Bayesian Learning to Discover Mathematical Operations in Governing Equations of Dynamic Systems

Discovering governing equations from data is critical for diverse scientific disciplines as they can provide insights into the underlying phenomenon of dynamic systems. This work presents a new representation for governing equations by designing the Mathematical Operation Network (MathONet) with a deep neural network-like hierarchical structure. Specifically, the MathONet is stacked by several layers of unary operations (e.g., sin, cos, log) and binary operations (e.g., +,-), respectively. An initialized MathONet is typically regarded as a super-graph with a redundant structure, a sub-graph of which can yield the governing equation. We develop a sparse group Bayesian learning algorithm to extract the sub-graph by employing structurally constructed priors over the redundant mathematical operations. By demonstrating the chaotic Lorenz system, Lotka-Volterra system, and Kolmogorov-Petrovsky-Piskunov system, the proposed method can discover the ordinary differential equations (ODEs) and partial differential equations (PDEs) from the observations given limited mathematical operations, without any prior knowledge on possible expressions of the ODEs and PDEs.

💡 Research Summary

The paper introduces a novel data‑driven framework for discovering the governing ordinary and partial differential equations (ODEs/PDEs) of dynamic systems without any prior knowledge of the equation form. The core idea is to represent any candidate equation as a hierarchical network of elementary mathematical operations—unary functions such as sin, cos, log, and binary operators such as addition and multiplication. This network, called the Mathematical Operation Network (MathONet), is built by stacking layers of “PolyNets” (linear combinations of inputs that implement binary operations) and “OperNets” (linear combinations of unary functions). When initialized, MathONet is heavily over‑parameterized, i.e., a super‑graph that contains many redundant connections. The true governing equation corresponds to a sub‑graph where only a small subset of connections have non‑zero weights.

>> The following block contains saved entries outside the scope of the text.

/-! ### Repair analysis (chapters 7 and 8) -/

/-- The engine arbiter (R116): with the engine idle, a job is taken when no item waits or when 8 items have been
counted, and otherwise an item; the engine takes nothing while it is busy. An item taken raises the count up to 8,
whether it is processed or dropped (R117), and a job returns it to 0. The end of a dropped item of its head's
generation is followed by the drain test. The count is 0 at power-on and at DEVICE_RESET, and no other command changes
it. That a job's result is computed at its take is the model's reading (log entry 22). -/
def Obligations.ArbiterChoosesByTheCount : Prop :=
  ∀ s : State,
    let itemTurn := s.engine = .idle ∧ s.analysis ≠ [] ∧ (s.solveList = [] ∨ s.arbiterCount < 8)
    let jobTurn := s.engine = .idle ∧ s.solveList ≠ [] ∧ (s.analysis = [] ∨ 8 ≤ s.arbiterCount)
    (∀ it rest, s.analysis = it :: rest → itemTurn →
      ∃ t, exec .itemTake s = .next t ∧ t.analysis = rest ∧ t.arbiterCount = min (s.arbiterCount + 1) 8
        ∧ let hd := s.head it.head
          let passes := it.generation = hd.generation ∧ (hd.site it.site).stopped = false
            ∧ (hd.block it.site it.block).state = .collecting
          (passes → t = { s with
            analysis := rest, arbiterCount := min (s.arbiterCount + 1) 8, engine := .item it false })
          ∧ (¬ passes → t.engine = .idle ∧ s.onlyHead t it.head
            ∧ (it.generation = hd.generation →
              t = ({ s with analysis := rest, arbiterCount := min (s.arbiterCount + 1) 8 }).testDrain it.head)
            ∧ (hd.state ≠ .draining ∨ it.generation ≠ hd.generation →
              t = { s with analysis := rest, arbiterCount := min (s.arbiterCount + 1) 8 })))
    ∧ (¬ itemTurn → exec .itemTake s = .next s)
    ∧ (∀ j rest, s.solveList = j :: rest → jobTurn →
      exec .solveJobTake s = .next { s with
        solveList := rest, arbiterCount := 0
        engine := .job j (solve (s.head j.head).geometry ((s.head j.head).block j.site j.block)) false })
    ∧ (¬ jobTurn → exec .solveJobTake s = .next s)
    ∧ State.reset.arbiterCount = 0
    ∧ (∀ t, exec .powerOn s = .next t → t.arbiterCount = 0)
    ∧ (∀ r rest, s.ready r rest → r.passes .deviceReset s → ∀ t, exec .deviceReset s = .next t → t.arbiterCount = 0)
    ∧ ∀ (c : Instr) (t : State), c ≠ .itemTake → c ≠ .solveJobTake → c ≠ .powerOn → c ≠ .deviceReset →
      exec c s = .next t → t.arbiterCount = s.arbiterCount

/-- ITEM_COMPLETION (7.2, 7.4, 7.5, 9.1): the engine becomes idle. An item whose head's generation has gone up since
the take, or that fails the dequeue check now, changes nothing. A covered item raises the covered-hit count, a
duplicate the hits of its entry, and any other item is appended to the fail list and put through the must-repair
analysis: its own row is tested, then its own column line (R127); if one was committed, then again and again the first
entry in list order with a must line gives that line, its row before its column line (R128); a must line is committed
while a spare of its kind is left, and else the block becomes UNREPAIRABLE (R126); at the end a list longer than twice
the product of the spares left makes it UNREPAIRABLE too (R129). When logging applies (R148) its log entries (R131:
FIRST_FAIL, then ROW_REPAIR or COL_REPAIR for each line committed, in order, then BLOCK_REJECT if the block became
UNREPAIRABLE) join the tail of the Fail Log in order, as many as find room, and the rest is dropped with the overrun
flag set and LOG_OVERRUN raised. A block that became UNREPAIRABLE then stops its site with REJECT under
STOP_ON_REJECT: its COLLECTING blocks turn to STOPPED, its verdict is fixed, and SITE_STOPPED is raised. The end of an
item of the head's generation is followed by the drain test. That an overtaken item is known by a flag, and one of an
older generation by its number, is the model's reading (log entry 22). -/
def Obligations.ItemCompletionActsOnTheBlock : Prop :=
  ∀ (s : State) (it : FailItem) (overtaken : Bool), s.engine = .item it overtaken →
    let h := it.head
    let hd := s.head h
    let st := hd.site it.site
    let b := hd.block it.site it.block
    let passes := overtaken = false ∧ it.generation = hd.generation ∧ st.stopped = false ∧ b.state = .collecting
    let applies := st.logEnable = true
      ∧ (hd.setup.logMode = .always ∨ (hd.setup.logMode = .onTrigger ∧ it.logFlag = true))
    let logs : List LogEntry := if applies then (processItem hd.geometry b it).2 else []
    let drops : Bool := decide (256 - hd.log.length < logs.length)
    ∃ t, exec .itemCompletion s = .next (if it.generation = hd.generation then t.testDrain h else t)
      ∧ (hd.state ≠ .draining → exec .itemCompletion s = .next t)
      ∧ (¬ passes → t = { s with engine := .idle })
      ∧ (passes → s.onlyHead t h ∧ t = { s with heads := t.heads, engine := .idle, upstream := t.upstream }
        ∧ let after := (t.head h).block it.site it.block
          let stops : Bool := decide (after.state = .unrepairable) && hd.setup.stopPolicy == .stopOnReject
            && (hd.state == .testing || hd.state == .draining) && st.enabled
          let overran : Head := { hd with events := hd.events ||| HeadEvent.logOverrun.bit }
          let logged : State := { s with
            upstream := s.upstream ++ (if drops then s.noticesFor h .logOverrun hd overran 0 else []) }
          t.upstream = logged.upstream ++ (if stops then logged.noticesFor h .siteStopped hd (t.head h) 0 else [])
          ∧ t.head h = { hd with
            blocks := (t.head h).blocks, sites := (t.head h).sites
            log := hd.log ++ logs.take (256 - hd.log.length), overrun := hd.overrun || drops
            events := hd.events ||| (if drops then HeadEvent.logOverrun.bit else 0)
              ||| (if stops then HeadEvent.siteStopped.bit else 0) }
          ∧ (∀ i, i ≠ it.site → (t.head h).site i = hd.site i)
          ∧ (stops = false → (t.head h).site it.site = st)
          ∧ (stops = true → (t.head h).site it.site = { st with
            stopped := true, stopReason := .reject
            verdict := if st.verdict.isFinal then st.verdict else .unrepairable })
          ∧ (∀ i c, i ≠ it.site ∨ c ≠ it.block → (t.head h).block i c
            = if stops = true ∧ i = it.site ∧ (hd.block i c).state = .collecting then
                { hd.block i c with state := .stopped }
              else hd.block i c)
          ∧ (it.row ∈ b.rows ∨ it.col ∈ b.cols →
            after = { b with coveredHits := min (b.coveredHits + 1) 65535 } ∧ logs = [])
          ∧ (it.row ∉ b.rows → it.col ∉ b.cols → (∃ e ∈ b.fails, e.row = it.row ∧ e.col = it.col) →
            after = { b with fails := b.fails.map (fun e =>
              if e.row = it.row ∧ e.col = it.col then { e with hits := min (e.hits + 1) 255 } else e) } ∧ logs = [])
          ∧ (it.row ∉ b.rows → it.col ∉ b.cols → (∀ e ∈ b.fails, ¬ (e.row = it.row ∧ e.col = it.col)) →
            let g := hd.geometry
            let rowsLeft : Block → Nat := fun x => g.sr - x.rows.length
            let colsLeft : Block → Nat := fun x => g.sc - x.cols.length
            let must : Block → Line → Prop := fun x l => match l with
              | .row r => colsLeft x < x.fails.countP (fun e => e.row == r)
              | .col c => rowsLeft x < x.fails.countP (fun e => e.col == c)
            let spare : Block → Line → Prop := fun x l => match l with
              | .row _ => x.rows.length < g.sr
              | .col _ => x.cols.length < g.sc
            let commit : Block → Line → Block := fun x l => match l with
              | .row r => { x with rows := x.rows ++ [r], fails := x.fails.filter (fun e => e.row != r) }
              | .col c => { x with cols := x.cols ++ [c], fails := x.fails.filter (fun e => e.col != c) }
            let reject : Block → Block := fun x => { x with state := .unrepairable }
            let bounded : Block → Block := fun x =>
              if 2 * rowsLeft x * colsLeft x < x.fails.length then reject x else x
            let firstMust : Block → Line → Prop := fun x l => ∃ pre e post, x.fails = pre ++ e :: post
              ∧ (∀ k ∈ pre, ¬ must x (.row k.row) ∧ ¬ must x (.col k.col))
              ∧ (l = .row e.row ∨ l = .col e.col ∧ ¬ must x (.row e.row)) ∧ must x l
            let b0 : Block := { b with fails := b.fails ++ [⟨it.row, it.col, 1, it.vectorIndex⟩] }
            let analysed : List Line → Block → Prop := fun lines final =>
              (must b0 (.row it.row) → ¬ spare b0 (.row it.row) → lines = [] ∧ final = reject b0)
              ∧ ∀ own1, (must b0 (.row it.row) → spare b0 (.row it.row) ∧ own1 = [.row it.row]) →
                (¬ must b0 (.row it.row) → own1 = []) →
                let b1 := own1.foldl commit b0
                (must b1 (.col it.col) → ¬ spare b1 (.col it.col) → lines = own1 ∧ final = reject b1)
                ∧ ∀ own, (must b1 (.col it.col) → spare b1 (.col it.col) ∧ own = own1 ++ [.col it.col]) →
                  (¬ must b1 (.col it.col) → own = own1) →
                  let b2 := own.foldl commit b0
                  (own = [] → lines = [] ∧ final = bounded b0)
                  ∧ (own ≠ [] → ∃ more, lines = own ++ more
                    ∧ (∀ pre l post, more = pre ++ l :: post →
                      firstMust (pre.foldl commit b2) l ∧ spare (pre.foldl commit b2) l)
                    ∧ let b3 := more.foldl commit b2
                      ((∀ l, ¬ firstMust b3 l) ∧ final = bounded b3)
                        ∨ ∃ l, firstMust b3 l ∧ ¬ spare b3 l ∧ final = reject b3)
            let entry : LogKind → Option Nat → Option Nat → LogEntry := fun kind row col =>
              ⟨kind, it.site, some it.block, row, col, none, it.vectorIndex⟩
            ∃ lines, analysed lines after ∧ (after.state = .collecting ∨ after.state = .unrepairable)
            ∧ after.rows = b.rows ++ lines.filterMap (fun l => match l with
              | .row r => some r
              | .col _ => none)
            ∧ after.cols = b.cols ++ lines.filterMap (fun l => match l with
              | .row _ => none
              | .col c => some c)
            ∧ (applies → logs = [entry .firstFail (some it.row) (some it.col)]
              ++ lines.map (fun l => match l with
                | .row r => entry .rowRepair (some r) none
                | .col c => entry .colRepair none (some c))
              ++ (if after.state = .unrepairable then [entry .blockReject (some it.row) (some it.col)] else []))))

To extract this sub‑graph, the authors first try Sparse‑Group Lasso, a regularizer that combines element‑wise L1 sparsity with group‑wise L2 sparsity. Experiments show that, although it prunes many weights, the resulting model remains overly dense (e.g., 651 terms for the Lorenz system) and fails to reproduce the dynamics accurately. Consequently, the authors develop a Bayesian alternative: a Sparse‑Group Bayesian Learning algorithm. Each weight receives an independent Gaussian prior, while each group of weights (the whole PolyNet or OperNet) receives a shared Gaussian prior. The hyper‑parameters (precision of these priors) are learned by maximizing the model evidence using a Laplace approximation. This yields closed‑form update rules involving the Hessian of the loss, allowing iterative refinement of both the weight posterior means and the sparsity‑inducing hyper‑parameters. The training proceeds in “epoch‑cycle” fashion: after a fixed number of epochs (a cycle) the network is pruned by zeroing weights whose posterior variance indicates irrelevance, and training resumes on the reduced graph.

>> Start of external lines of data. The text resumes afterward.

@[simp] theorem Head.site_set_blocks (hd : Head) (x) (i : SiteId) : Head.site { hd with blocks := x } i = hd.site i := rfl
@[simp] theorem Head.block_set_sites (hd : Head) (x) (i : SiteId) (b : BlockId) : Head.block { hd with sites := x } i b = hd.block i b := rfl
@[simp] theorem Head.block_updSite (hd : Head) (i : SiteId) (f : Site → Site) (j : SiteId) (c : BlockId) :
    (hd.updSite i f).block j c = hd.block j c := rfl
@[simp] theorem Head.block_mapSites (hd : Head) (f : SiteId → Site → Site) (j : SiteId) (c : BlockId) :
    (hd.mapSites f).block j c = hd.block j c := rfl
@[simp] theorem Head.block_finalise (hd : Head) (p : SiteId → Bool) (j : SiteId) (c : BlockId) :
    (hd.finalise p).block j c = hd.block j c := rfl
@[simp] theorem Head.block_lose (hd : Head) (k : LossCause) (x : BitVec 16) (j : SiteId) (c : BlockId) :
    (Head.lose k x hd).block j c = hd.block j c := rfl
@[simp] theorem Head.site_mapBlocks (hd : Head) (f : SiteId → BlockId → Block → Block) (j : SiteId) : (hd.mapBlocks f).site j = hd.site j := rfl
@[simp] theorem Head.site_setBlock (hd : Head) (i : SiteId) (b : BlockId) (x : Block) (j : SiteId) : (hd.setBlock i b x).site j = hd.site j := rfl
@[simp] theorem Head.site_set_state (hd : Head) (x) (i : SiteId) : Head.site { hd with state := x } i = hd.site i := rfl
@[simp] theorem Head.site_set_phase (hd : Head) (x) (i : SiteId) : Head.site { hd with phase := x } i = hd.site i := rfl
@[simp] theorem Head.site_set_reason (hd : Head) (x) (i : SiteId) : Head.site { hd with reason := x } i = hd.site i := rfl
@[simp] theorem Head.site_set_classIndex (hd : Head) (x) (i : SiteId) : Head.site { hd with classIndex := x } i = hd.site i := rfl
@[simp] theorem Head.site_set_roundTrip (hd : Head) (x) (i : SiteId) : Head.site { hd with roundTrip := x } i = hd.site i := rfl
@[simp] theorem Head.site_set_resultWindow (hd : Head) (x) (i : SiteId) : Head.site { hd with resultWindow := x } i = hd.site i := rfl
@[simp] theorem Head.site_set_profile (hd : Head) (x) (i : SiteId) : Head.site { hd with profile := x } i = hd.site i := rfl
@[simp] theorem Head.site_set_setup (hd : Head) (x) (i : SiteId) : Head.site { hd with setup := x } i = hd.site i := rfl
@[simp] theorem Head.site_set_generation (hd : Head) (x) (i : SiteId) : Head.site { hd with generation := x } i = hd.site i := rfl
@[simp] theorem Head.site_set_events (hd : Head) (x) (i : SiteId) : Head.site { hd with events := x } i = hd.site i := rfl
@[simp] theorem Head.site_set_mask (hd : Head) (x) (i : SiteId) : Head.site { hd with mask := x } i = hd.site i := rfl
@[simp] theorem Head.site_set_supplyGood (hd : Head) (x) (i : SiteId) : Head.site { hd with supplyGood := x } i = hd.site i := rfl
@[simp] theorem Head.site_set_fenceTimer (hd : Head) (x) (i : SiteId) : Head.site { hd with fenceTimer := x } i = hd.site i := rfl
@[simp] theorem Head.site_set_laneSignal (hd : Head) (x) (i : SiteId) : Head.site { hd with laneSignal := x } i = hd.site i := rfl
@[simp] theorem Head.site_set_probeWaiting (hd : Head) (x) (i : SiteId) : Head.site { hd with probeWaiting := x } i = hd.site i := rfl
@[simp] theorem Head.site_set_roundTripTimer (hd : Head) (x) (i : SiteId) : Head.site { hd with roundTripTimer := x } i = hd.site i := rfl
@[simp] theorem Head.site_set_slot (hd : Head) (x) (i : SiteId) : Head.site { hd with slot := x } i = hd.site i := rfl
@[simp] theorem Head.site_set_laneBuffer (hd : Head) (x) (i : SiteId) : Head.site { hd with laneBuffer := x } i = hd.site i := rfl
@[simp] theorem Head.site_set_reception (hd : Head) (x) (i : SiteId) : Head.site { hd with reception := x } i = hd.site i := rfl
@[simp] theorem Head.site_set_laneHeld (hd : Head) (x) (i : SiteId) : Head.site { hd with laneHeld := x } i = hd.site i := rfl
@[simp] theorem Head.site_set_transmitting (hd : Head) (x) (i : SiteId) : Head.site { hd with transmitting := x } i = hd.site i := rfl
@[simp] theorem Head.site_set_laneOut (hd : Head) (x) (i : SiteId) : Head.site { hd with laneOut := x } i = hd.site i := rfl
@[simp] theorem Head.site_set_sendQueue (hd : Head) (x) (i : SiteId) : Head.site { hd with sendQueue := x } i = hd.site i := rfl
@[simp] theorem Head.site_set_tracking (hd : Head) (x) (i : SiteId) : Head.site { hd with tracking := x } i = hd.site i := rfl
@[simp] theorem Head.site_set_tagCounter (hd : Head) (x) (i : SiteId) : Head.site { hd with tagCounter := x } i = hd.site i := rfl
@[simp] theorem Head.site_set_strays (hd : Head) (x) (i : SiteId) : Head.site { hd with strays := x } i = hd.site i := rfl
@[simp] theorem Head.site_set_geometry (hd : Head) (x) (i : SiteId) : Head.site { hd with geometry := x } i = hd.site i := rfl
@[simp] theorem Head.site_set_windows (hd : Head) (x) (i : SiteId) : Head.site { hd with windows := x } i = hd.site i := rfl
@[simp] theorem Head.site_set_capture (hd : Head) (x) (i : SiteId) : Head.site { hd with capture := x } i = hd.site i := rfl
@[simp] theorem Head.site_set_logArmed (hd : Head) (x) (i : SiteId) : Head.site { hd with logArmed := x } i = hd.site i := rfl
@[simp] theorem Head.site_set_vectorIndex (hd : Head) (x) (i : SiteId) : Head.site { hd with vectorIndex := x } i = hd.site i := rfl
@[simp] theorem Head.site_set_skipped (hd : Head) (x) (i : SiteId) : Head.site { hd with skipped := x } i = hd.site i := rfl

@[simp] theorem Head.site_set_log (hd : Head) (x) (i : SiteId) : Head.site { hd with log := x } i = hd.site i := rfl
@[simp] theorem Head.site_set_overrun (hd : Head) (x) (i : SiteId) : Head.site { hd with overrun := x } i = hd.site i := rfl
@[simp] theorem Head.block_set_state (hd : Head) (x) (i : SiteId) (b : BlockId) :
    Head.block { hd with state := x } i b = hd.block i b := rfl
@[simp] theorem Head.block_set_phase (hd : Head) (x) (i : SiteId) (b : BlockId) :
    Head.block { hd with phase := x } i b = hd.block i b := rfl
@[simp] theorem Head.block_set_reason (hd : Head) (x) (i : SiteId) (b : BlockId) :
    Head.block { hd with reason := x } i b = hd.block i b := rfl
@[simp] theorem Head.block_set_classIndex (hd : Head) (x) (i : SiteId) (b : BlockId) :
    Head.block { hd with classIndex := x } i b = hd.block i b := rfl
@[simp] theorem Head.block_set_roundTrip (hd : Head) (x) (i : SiteId) (b : BlockId) :
    Head.block { hd with roundTrip := x } i b = hd.block i b := rfl
@[simp] theorem Head.block_set_resultWindow (hd : Head) (x) (i : SiteId) (b : BlockId) :
    Head.block { hd with resultWindow := x } i b = hd.block i b := rfl
@[simp] theorem Head.block_set_profile (hd : Head) (x) (i : SiteId) (b : BlockId) :
    Head.block { hd with profile := x } i b = hd.block i b := rfl
@[simp] theorem Head.block_set_setup (hd : Head) (x) (i : SiteId) (b : BlockId) :
    Head.block { hd with setup := x } i b = hd.block i b := rfl
@[simp] theorem Head.block_set_generation (hd : Head) (x) (i : SiteId) (b : BlockId) :
    Head.block { hd with generation := x } i b = hd.block i b := rfl
@[simp] theorem Head.block_set_events (hd : Head) (x) (i : SiteId) (b : BlockId) :
    Head.block { hd with events := x } i b = hd.block i b := rfl
@[simp] theorem Head.block_set_mask (hd : Head) (x) (i : SiteId) (b : BlockId) :
    Head.block { hd with mask := x } i b = hd.block i b := rfl
@[simp] theorem Head.block_set_supplyGood (hd : Head) (x) (i : SiteId) (b : BlockId) :
    Head.block { hd with supplyGood := x } i b = hd.block i b := rfl
@[simp] theorem Head.block_set_fenceTimer (hd : Head) (x) (i : SiteId) (b : BlockId) :
    Head.block { hd with fenceTimer := x } i b = hd.block i b := rfl
@[simp] theorem Head.block_set_laneSignal (hd : Head) (x) (i : SiteId) (b : BlockId) :
    Head.block { hd with laneSignal := x } i b = hd.block i b := rfl
@[simp] theorem Head.block_set_probeWaiting (hd : Head) (x) (i : SiteId) (b : BlockId) :
    Head.block { hd with probeWaiting := x } i b = hd.block i b := rfl
@[simp] theorem Head.block_set_roundTripTimer (hd : Head) (x) (i : SiteId) (b : BlockId) :
    Head.block { hd with roundTripTimer := x } i b = hd.block i b := rfl
@[simp] theorem Head.block_set_slot (hd : Head) (x) (i : SiteId) (b : BlockId) :
    Head.block { hd with slot := x } i b = hd.block i b := rfl
@[simp] theorem Head.block_set_laneBuffer (hd : Head) (x) (i : SiteId) (b : BlockId) :
    Head.block { hd with laneBuffer := x } i b = hd.block i b := rfl
@[simp] theorem Head.block_set_reception (hd : Head) (x) (i : SiteId) (b : BlockId) :
    Head.block { hd with reception := x } i b = hd.block i b := rfl
@[simp] theorem Head.block_set_laneHeld (hd : Head) (x) (i : SiteId) (b : BlockId) :
    Head.block { hd with laneHeld := x } i b = hd.block i b := rfl
@[simp] theorem Head.block_set_transmitting (hd : Head) (x) (i : SiteId) (b : BlockId) :
    Head.block { hd with transmitting := x } i b = hd.block i b := rfl
@[simp] theorem Head.block_set_laneOut (hd : Head) (x) (i : SiteId) (b : BlockId) :
    Head.block { hd with laneOut := x } i b = hd.block i b := rfl
@[simp] theorem Head.block_set_sendQueue (hd : Head) (x) (i : SiteId) (b : BlockId) :
    Head.block { hd with sendQueue := x } i b = hd.block i b := rfl
@[simp] theorem Head.block_set_tracking (hd : Head) (x) (i : SiteId) (b : BlockId) :
    Head.block { hd with tracking := x } i b = hd.block i b := rfl
@[simp] theorem Head.block_set_tagCounter (hd : Head) (x) (i : SiteId) (b : BlockId) :
    Head.block { hd with tagCounter := x } i b = hd.block i b := rfl
@[simp] theorem Head.block_set_strays (hd : Head) (x) (i : SiteId) (b : BlockId) :
    Head.block { hd with strays := x } i b = hd.block i b := rfl
@[simp] theorem Head.block_set_geometry (hd : Head) (x) (i : SiteId) (b : BlockId) :
    Head.block { hd with geometry := x } i b = hd.block i b := rfl
@[simp] theorem Head.block_set_windows (hd : Head) (x) (i : SiteId) (b : BlockId) :
    Head.block { hd with windows := x } i b = hd.block i b := rfl
@[simp] theorem Head.block_set_capture (hd : Head) (x) (i : SiteId) (b : BlockId) :
    Head.block { hd with capture := x } i b = hd.block i b := rfl
@[simp] theorem Head.block_set_logArmed (hd : Head) (x) (i : SiteId) (b : BlockId) :
    Head.block { hd with logArmed := x } i b = hd.block i b := rfl
@[simp] theorem Head.block_set_vectorIndex (hd : Head) (x) (i : SiteId) (b : BlockId) :
    Head.block { hd with vectorIndex := x } i b = hd.block i b := rfl
@[simp] theorem Head.block_set_skipped (hd : Head) (x) (i : SiteId) (b : BlockId) :
    Head.block { hd with skipped := x } i b = hd.block i b := rfl
@[simp] theorem Head.block_set_log (hd : Head) (x) (i : SiteId) (b : BlockId) :
    Head.block { hd with log := x } i b = hd.block i b := rfl
@[simp] theorem Head.block_set_overrun (hd : Head) (x) (i : SiteId) (b : BlockId) :
    Head.block { hd with overrun := x } i b = hd.block i b := rfl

The method is validated on three benchmark systems: the chaotic Lorenz attractor, the predator‑prey Lotka‑Volterra model, and the Kolmogorov‑Petrovsky‑Piskunov (KPP) reaction‑diffusion equation. In all cases, the Bayesian approach discovers a dramatically smaller set of terms (often just a handful) that exactly match the known governing equations and reproduce the observed trajectories with high fidelity, even in the presence of measurement noise. Compared with Sparse‑Group Lasso, the Bayesian method achieves far greater sparsity and accuracy without extensive hyper‑parameter tuning.

Key contributions are: (1) the design of MathONet, a DNN‑like architecture that treats mathematical operations as network layers, enabling a compact representation of a huge space of possible equations; (2) a principled Bayesian sparsity framework that jointly enforces element‑wise and group‑wise sparsity, leading to automatic model selection; (3) empirical evidence that the approach can recover both ODEs and PDEs from raw data using only a limited library of elementary functions.

Limitations include the need to pre‑specify the depth of MathONet, the number of neurons per layer, and the set of unary functions; the Laplace approximation and Hessian computation may become costly for very high‑dimensional problems; and the current function library does not cover piecewise or conditional operations that appear in some physical laws. Future work could explore variational Bayesian techniques for more scalable inference, automatic expansion of the function library, and efficient Hessian‑free approximations to handle large‑scale systems. Overall, the paper presents a compelling blend of symbolic‑like expression discovery with modern Bayesian deep learning, opening a promising direction for interpretable system identification.